Guide e orientamento

Cosa può fare un ottico e cosa non può fare

17 luglio 2026

L'ottico abilitato ha un campo di attività definito dalla legge: ampio sul piano tecnico, preciso nei confini verso l'area medica. Vediamo che cosa può fare e dove deve fermarsi.

Le attività consentite

  • apprestare, adattare e vendere occhiali e dispositivi per la correzione visiva, su prescrizione del medico e, nei casi previsti dalla normativa per i difetti semplici, direttamente;
  • attività di laboratorio: lavorazione, centraggio e montaggio delle lenti oftalmiche;
  • applicazione delle lenti a contatto e istruzione del cliente su uso e manutenzione;
  • misurazioni strumentali funzionali all'apprestamento dei dispositivi;
  • direzione tecnica di un punto vendita di ottica, per la quale serve l'abilitazione.

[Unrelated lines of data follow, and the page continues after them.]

/-- Settles O18: the draw is the edge, and PLL_N is consistent should it be one. -/
theorem edgeOnUnknownR0IsADraw : Obligations.EdgeOnUnknownR0IsADraw := by
  intro s v i cfg acc transport unknown noReset fcal consistent form
  obtain ⟨wf, body⟩ := bodyOf_write (s := s.begin) acc (by omega) form
  obtain ⟨t, wrote, ran, written, _⟩ :=
    memWrite_zero_decided v _ s.begin _ cfg transport (edgeOf_unknown unknown fcal) noReset fun _ => consistent
  rw [wrote, andThen_ok] at body
  exact ⟨_, exec_of_ok wf body, rfl, r0Written_done written _, ran.controller_done _, ran.trace_done, ran.used_done _⟩

/-- Settles O19: where the draw is an edge it finds PLL_N inconsistent, and where it is none PLL_N is not looked at. -/
theorem edgeOnUnknownR0WithInconsistentDivider : Obligations.EdgeOnUnknownR0WithInconsistentDivider := by
  intro s v i cfg acc transport unknown noReset fcal inconsistent form
  obtain ⟨wf, body⟩ := bodyOf_write (s := s.begin) acc (by omega) form
  have drawn := edgeOf_unknown (s := s.begin) unknown fcal
  rw [State.begin_draws] at drawn
  cases edge : Config.drawBit s.draws with
  | true =>
    obtain ⟨t, wrote, ran, ⟨register, others, committed, life⟩, _⟩ :=
      memWrite_zero_inconsistent v s.begin _ cfg transport (edge ▸ drawn) noReset inconsistent
    rw [wrote, andThen_fault] at body
    obtain ⟨taken, trace, used⟩ := ran.fault_done .hazardOrder
    exact ⟨_, exec_of_fault wf body, trace, used, taken, register, others, committed, life⟩
  | false =>
    obtain ⟨t, wrote, ran, written, _⟩ :=
      memWrite_zero_decided v false s.begin _ cfg transport (edge ▸ drawn) noReset nofun
    rw [wrote, andThen_ok] at body
    exact ⟨_, exec_of_ok wf body, ran.trace_done, ran.used_done _, rfl, r0Written_done written _, ran.controller_done _⟩

/-- Settles O21: the unlock word is a write of R0 with neither a reset nor an edge. -/
theorem unlockMakesReadbackReliable : Obligations.UnlockMakesReadbackReliable := by
  intro s cfg acc transport
  obtain ⟨_, noReset, muxoutClear, fcalClear⟩ := unlockWord_bits
  obtain ⟨t, wrote, ran, written, draws⟩ :=
    memWrite_zero_spec unlockWord false s.begin cfg transport (edgeKnown_of_fcalClear _ fcalClear) nofun
  have body : bodyOf .unlock s.begin = .ok .unit t := by
    rw [bodyOf, writeRegister_ok (s := s.begin) _ acc (by omega), wrote, andThen_ok]
  obtain ⟨stored, others, consistent⟩ := written.stored noReset
  have life := r0Written_life_unlockWord written
  have readback := readbackOk_of_r0Written written noReset muxoutClear fun _ => rfl
  exact ⟨_, exec_of_ok rfl body, rfl, stored, others, written.kept noReset rfl, consistent, life, readback,
    ran.controller_done _, ran.trace_done, ran.used_done _, draws⟩

end Sys2Proof.Proofs

/-!
PROOFS. The statements about 60_exceptions.md: the errors that leave the block as it was (R232), the bus fault that ends a command
(R231, R236), the run that a fault stops (R234), and the requests that are no command (R237).
-/

namespace Sys2Proof

/-! ## Requests that are no command (60_exceptions.md R237) -/

/-- The opcodes of R85 are 0x01 to 0x11, whatever operand codes come with them. -/
theorem decodeCommand_badOpcode {op : Byte} (codes : List Int) (unlisted : op = 0 ∨ 0x12 ≤ op.toNat) :
    decodeCommand op codes = .error (.badOpcode op) := by
  have outside : ¬ (1 ≤ op.toNat ∧ op.toNat ≤ 0x11) := by
    obtain rfl | above := unlisted
    · decide
    · omega
  unfold decodeCommand
  split
  case h_18 => exact if_neg outside
  all_goals omega

/-- A code that has no row in R86's list of fields. -/
theorem fieldOfCode_outside {c : Int} (outside : c < 0 ∨ 31 < c) : fieldOfCode c = .error (.badField c) := by
  unfold fieldOfCode
  split_ifs with negative
  · rfl
  · rw [List.getElem?_eq_none (show fieldTable.length ≤ c.toNat by simp [fieldTable]; omega)]

/-- A code that has no row in R87's list of groups. -/
theorem groupOfCode_outside {c : Int} (outside : c < 0 ∨ 6 < c) : groupOfCode c = .error (.badGroup c) := by
  unfold groupOfCode
  split_ifs with negative
  · rfl
  · rw [List.getElem?_eq_none (show groupTable.length ≤ c.toNat by simp [groupTable]; omega)]

theorem channelOfCode_outside {c : Int} (notA : c ≠ 0) (notB : c ≠ 1) : channelOfCode c = .error (.badChannel c) := by
  rw [channelOfCode, if_neg notA, if_neg notB]

end Sys2Proof

namespace Sys2Proof.Machine

open Sys2Proof.Safety

/-! ## Parts that raise no error but E_BUS (60_exceptions.md R231)

E_ADDR and E_PARAM come from the checks at the start of a command. What follows a command's checks, the reads and writes of fields
whose layout and width are known, ends in a value, in a fault or in E_BUS. -/

/-- The error is the transport's. -/
def IsBus (e : BlockError) : Prop := ∃ info k, e = .bus info k

/-- The part raises no error but E_BUS, and `P` holds of the state it leaves with a value. -/
abbrev Reply.OnlyBus {α : Type} (r : Reply α) (P : State → Prop) : Prop := r.Sat P (fun e _ => IsBus e) fun _ _ => True

theorem faultIf_onlyBus (cond : Bool) (f : FaultRecord) (s : State) : (faultIf cond f s).OnlyBus (· = s) :=
  faultIf_sat cond f s rfl fun _ => trivial

theorem checkAddr_onlyBus {a : Nat} (s : State) (ha : a < 113) : (checkAddr a s).OnlyBus (· = s) := by
  rw [checkAddr, if_neg (by omega)]
  exact faultIf_onlyBus _ _ s

theorem setBitsOp_onlyBus (w : Word) (low high : Int) (d : Nat) (s : State) : (setBitsOp w low high d s).OnlyBus (· = s) :=
  (faultIf_onlyBus _ _ s).andThen fun _ _ => id

theorem getBitsOp_onlyBus (w : Word) (low high : Int) (s : State) : (getBitsOp w low high s).OnlyBus (· = s) :=
  (faultIf_onlyBus _ _ s).andThen fun _ _ => id

/-! ## Reads -/

theorem Reads.refl (s : State) : Reads [] s s := ⟨[], .refl s, rfl⟩

/-- Reads follow one another. -/
theorem Reply.Sat.andThenReads {α β : Type} {E : BlockError → State → Prop} {F : FaultRecord → State → Prop}
    {fs gs : List (List Byte)} {s : State} {r : Reply α} {k : α → State → Reply β} (h : r.Sat (Reads fs s) E F)
    (hk : ∀ v u, Reads fs s u → (k v u).Sat (Reads gs u) E F) : (r.andThen k).Sat (Reads (fs ++ gs) s) E F :=
  h.andThen fun v u reads => (hk v u reads).mono (fun _ => reads.trans) (fun _ _ => id) fun _ _ => id

/-- A read transaction sends its one byte (30_encoding.md R81). -/
theorem memRead_onlyBus {a : Nat} (s : State) (ha : a < 113) :
    (memRead a s).OnlyBus (Reads [[BitVec.ofNat 8 (128 + a)]] s) := by
  have frame := readFrameBytes_busAddr a (by omega)
  obtain ⟨_, e⟩ | ⟨info, _, e⟩ := memRead_cases a s <;> rw [e]
  · have looked (x : Transaction) : Looked [x] s ((deviceRead a s).2.logged x) := by
      obtain same | drawn := deviceRead_state a s
      · rw [same]; exact ⟨ran_logged s x, rfl, rfl, rfl, rfl⟩
      · rw [drawn]; exact ⟨(Ran.refl s).drawn.trans (ran_logged s.drawn x), rfl, rfl, rfl, rfl⟩
    exact ⟨_, looked _, by rw [List.map_singleton, frame]⟩
  · exact ⟨info, _, rfl⟩

theorem readRegister_onlyBus {a : Nat} (s : State) (ha : a < 113) :
    (readRegister a s).OnlyBus (Reads [[BitVec.ofNat 8 (128 + a)]] s) :=
  (checkAddr_onlyBus s ha).andThen fun _ _ same => same ▸ memRead_onlyBus s ha

theorem readParts_onlyBus {ps : List Part} (within : ∀ p ∈ ps, p.addr < 113) (acc : Nat) (s : State) :
    (readParts ps acc s).OnlyBus (Reads (partReads ps) s) := by
  induction ps generalizing acc s with
  | nil => exact Reads.refl s
  | cons p ps ih =>
    rw [List.forall_mem_cons] at within
    exact (readRegister_onlyBus s within.1).andThenReads fun word u _ =>
      (getBitsOp_onlyBus word p.lo p.hi u).andThen fun bits u' same => by rw [same]; exact ih within.2 _ u

theorem readField_onlyBus (f : FieldId) {s : State} (cfg : paramsOk s.cfg = true) :
    (readField f s).OnlyBus (Reads (partReads (fieldParts s.cfg f)) s) :=
  readParts_onlyBus (fun q part => (fieldParts_ok _ cfg f q part).1.trans (by omega)) 0 s

/-- The reads of a field whose layout no parameter changes. -/
theorem readField_fixed {f : FieldId} {frames : List (List Byte)} (layout : ∀ p, partReads (fieldParts p f) = frames) {s : State}
    (cfg : paramsOk s.cfg = true) : (readField f s).OnlyBus (Reads frames s) :=
  layout s.cfg ▸ readField_onlyBus f cfg

theorem readFields_onlyBus (fields : List FieldId) {s : State} (cfg : paramsOk s.cfg = true) :
    (readFields fields s).OnlyBus fun _ => True := by
  induction fields generalizing s with
  | nil => trivial
  | cons f fields ih =>
    exact (readField_onlyBus f cfg).andThen fun _ _ reads => (ih (reads.cfg ▸ cfg)).andThen fun _ _ => id

theorem readGroupOp_onlyBus (g : GroupId) {s : State} (cfg : paramsOk s.cfg = true) : (readGroupOp g s).OnlyBus fun _ => True := by
  unfold readGroupOp
  split
  · exact (readRegister_onlyBus s (by omega)).andThen fun _ s₁ _ => (readRegister_onlyBus s₁ (by omega)).andThen fun _ s₂ _ =>
      (readRegister_onlyBus s₂ (by omega)).andThen fun _ _ _ => trivial
  · exact (readFields_onlyBus _ cfg).andThen fun _ _ => id

/-- `compute_fpd` is four reads and the checks of two divisors (42_frequency_model.md R151). -/
theorem computeFpd_onlyBus {s : State} (cfg : paramsOk s.cfg = true) : (computeFpd s).OnlyBus (Reads fpdFrames s) :=
  (readField_fixed (frames := [[0x89]]) (fun _ => rfl) cfg).andThenReads fun _ _ r₁ =>
    (readField_fixed (frames := [[0x8C]]) (fun _ => rfl) (r₁.cfg ▸ cfg)).andThenReads fun _ _ r₂ =>
      (readField_fixed (frames := [[0x8A]]) (fun _ => rfl) (r₂.cfg ▸ r₁.cfg ▸ cfg)).andThenReads fun _ _ r₃ =>
        (readField_fixed (frames := [[0x8B]]) (fun _ => rfl) (r₃.cfg ▸ r₂.cfg ▸ r₁.cfg ▸ cfg)).andThen fun _ s₄ r₄ =>
          (faultIf_onlyBus _ _ s₄).andThen fun _ s₅ same =>
            (faultIf_onlyBus _ _ s₅).andThen fun _ _ same' => same' ▸ same ▸ r₄

/-- `fvco_from` is six reads and the check of a divisor (42_frequency_model.md R152). -/
theorem fvcoFrom_onlyBus (fpd : Rat) {s : State} (cfg : paramsOk s.cfg = true) : (fvcoFrom fpd s).OnlyBus (Reads dividerFrames s) :=
  (readField_fixed (frames := [[0xA2], [0xA4]]) (fun _ => rfl) cfg).andThenReads fun _ _ r₁ =>
    (readField_fixed (frames := [[0xAA], [0xAB]]) (fun _ => rfl) (r₁.cfg ▸ cfg)).andThenReads fun _ _ r₂ =>
      (readField_fixed (frames := [[0xA6], [0xA7]]) (fun _ => rfl) (r₂.cfg ▸ r₁.cfg ▸ cfg)).andThen fun _ s₃ r₃ =>
        (faultIf_onlyBus _ _ s₃).andThen fun _ _ same => same ▸ r₃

I limiti: diagnosi, farmaci, terapie

L'ottico non fa diagnosi di patologie, non prescrive né somministra farmaci (inclusi i colliri diagnostici), non esegue terapie o atti medici. Le valutazioni che eccedono l'apprestamento dei dispositivi appartengono al medico oculista o, per la riabilitazione, all'ortottista: le differenze tra le figure sono spiegate qui.

Quando indirizzare all'oculista

Il professionista serio riconosce i campanelli d'allarme: cali visivi improvvisi, dolore, arrossamenti persistenti, visione doppia, sospette patologie. In tutti questi casi l'ottico invita il cliente a una visita medica oculistica prima di qualunque fornitura. Saper riconoscere questi confini è anche materia d'esame, dal colloquio alla deontologia professionale.